WORK REQUEST | Search the entries for the word "mergeFlight" and copy each line that has it.
INPUT DATA Start Marker
/-! ## BufferOps -/

@[simp] theorem outline_xHset (t : TileId) (a : XArgs) (s : State) : (xHset t a s).outline = s.outline := by
  simp [xHset]
@[simp] theorem outline_xHclr (t : TileId) (a : XArgs) (s : State) : (xHclr t a s).outline = s.outline := by
  simp [xHclr]
@[simp] theorem outline_xLdt (t : TileId) (a : XArgs) (s : State) : (xLdt t a s).outline = s.outline := by
  simp [xLdt]
@[simp] theorem outline_xStt (t : TileId) (a : XArgs) (s : State) : (xStt t a s).outline = s.outline := by
  simp [xStt]
@[simp] theorem outline_xTfill (t : TileId) (a : XArgs) (s : State) : (xTfill t a s).outline = s.outline := by
  simp [xTfill]
@[simp] theorem outline_execHset (t : TileId) (a : XArgs) (s : State) : outlineOf (execHset t a s) = some s.outline := by
  simp [execHset]
@[simp] theorem outline_execHclr (t : TileId) (a : XArgs) (s : State) : outlineOf (execHclr t a s) = some s.outline := by
  simp [execHclr]
@[simp] theorem outline_execLdt (t : TileId) (a : XArgs) (s : State) : outlineOf (execLdt t a s) = some s.outline := by
  simp [execLdt]
@[simp] theorem outline_execStt (t : TileId) (a : XArgs) (s : State) : outlineOf (execStt t a s) = some s.outline := by
  simp [execStt]
@[simp] theorem outline_execTfill (t : TileId) (a : XArgs) (s : State) : outlineOf (execTfill t a s) = some s.outline := by
  simp [execTfill]

/-! ## Header -/

@[simp] theorem State.outline_flitsOf (s : State) (p : Pkt) : (s.flitsOf p).2.outline = s.outline := by
  unfold State.flitsOf; split <;> simp

/-! ## Writes -/

@[simp] theorem State.outline_sendTagged (s : State) (t : TileId) (h : Hdr) (body : Body) (f : SyncUnit → SyncUnit) :
    (s.sendTagged t h body f).outline = s.outline := by
  simp [State.sendTagged]
@[simp] theorem State.outline_sendWriteOf (s : State) (t : TileId) (h : Hdr) (body : Body) (re : Re) (posted : Bool) (iter : Nat) :
    (s.sendWriteOf t h body re posted iter).outline = s.outline := by
  simp [State.sendWriteOf]
@[simp] theorem State.outline_sendWrite (s : State) (t : TileId) (h : Hdr) (body : Body) (re : Re) (posted : Bool) :
    (s.sendWrite t h body re posted).outline = s.outline := by
  simp [State.sendWrite]
@[simp] theorem State.outline_sendRequest (s : State) (t : TileId) (h : Hdr) (body : Body) : (s.sendRequest t h body).outline = s.outline := by
  simp [State.sendRequest]

/-! ## Packets -/

@[simp] theorem State.outline_refuseAt (s : State) (a : TileId) (p : Pkt) (st : Nat) : (s.refuseAt a p st).outline = s.outline := by
  simp [State.refuseAt]

/-! ## Mesh -/

@[simp] theorem State.outline_modRouter (s : State) (t : TileId) (g : Router → Router) : (s.modRouter t g).outline = s.outline := by
  simp [State.modRouter]
@[simp] theorem State.outline_countLost (s : State) (a aim : TileId) (p : Pkt) : (s.countLost a aim p).outline = s.outline := by
  simp [State.countLost]
@[simp] theorem State.outline_dropFlight (s : State) (i : Nat) : (s.dropFlight i).outline = s.outline := by
  simp [State.dropFlight]
@[simp] theorem State.outline_setFlight (s : State) (i : Nat) (x : Flight) : (s.setFlight i x).outline = s.outline := by
  simp [State.setFlight]
@[simp] theorem State.outline_offerVc0 (s : State) (a : TileId) (d : Nat) : (s.offerVc0 a d).outline = s.outline := by
  simp [State.offerVc0]
@[simp] theorem State.outline_mergeFlight (s : State) (i : Nat) (x : Flight) : (s.mergeFlight i x).2.outline = s.outline := by
  unfold State.mergeFlight; (repeat' split) <;> simp
@[simp] theorem State.outline_passCrossing (s : State) (a b : TileId) (depth : Nat) : (s.passCrossing a b depth).outline = s.outline := by
  simp [State.passCrossing]
@[simp] theorem State.outline_backPressure (s : State) (g b n : Nat) : (s.backPressure g b n).outline = s.outline := by
  simp [State.backPressure]
@[simp] theorem State.outline_refuseFlight (s : State) (i : Nat) (x : Flight) : (s.refuseFlight i x).outline = s.outline := by
  simp [State.refuseFlight]
@[simp] theorem State.outline_countFlits (s : State) (a : TileId) (n : Nat) : (s.countFlits a n).outline = s.outline := by
  simp [State.countFlits]
@[simp] theorem State.outline_crossTake (s : State) (i : Nat) (x : Flight) (d : Nat) (near : Bool) (next : Flight) :
    (s.crossTake i x d near next).outline = s.outline := by
  simp [State.crossTake]
@[simp] theorem State.outline_route1 (s : State) (i : Nat) (merge : Bool) (stall depth : Nat) :
    (s.route1 i merge stall depth).outline = s.outline := by
  unfold State.route1; (repeat' split) <;> simp
@[simp] theorem outline_execRoutePacket (i : Nat) (merge : Bool) (stall depth : Nat) (s : State) :
    outlineOf (execRoutePacket i merge stall depth s) = some s.outline := by
  simp [execRoutePacket]
@[simp] theorem State.outline_turned (s : State) (p : Pkt) : (s.turned p).outline = s.outline := by
  unfold State.turned; (repeat' split) <;> simp
@[simp] theorem State.outline_took (s : State) (p : Pkt) : (s.took p).outline = s.outline := by
  simp [State.took]
@[simp] theorem State.outline_landing (s : State) (p : Pkt) (k : State → State) (hk : ∀ u, (k u).outline = u.outline) :
    (s.landing p k).outline = s.outline := by
  simp [State.landing, hk]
INPUT DATA End Marker
ANSWER AREA |
@[simp] theorem State.outline_mergeFlight (s : State) (i : Nat) (x : Flight) : (s.mergeFlight i x).2.outline = s.outline := by
  unfold State.mergeFlight; (repeat' split) <;> simp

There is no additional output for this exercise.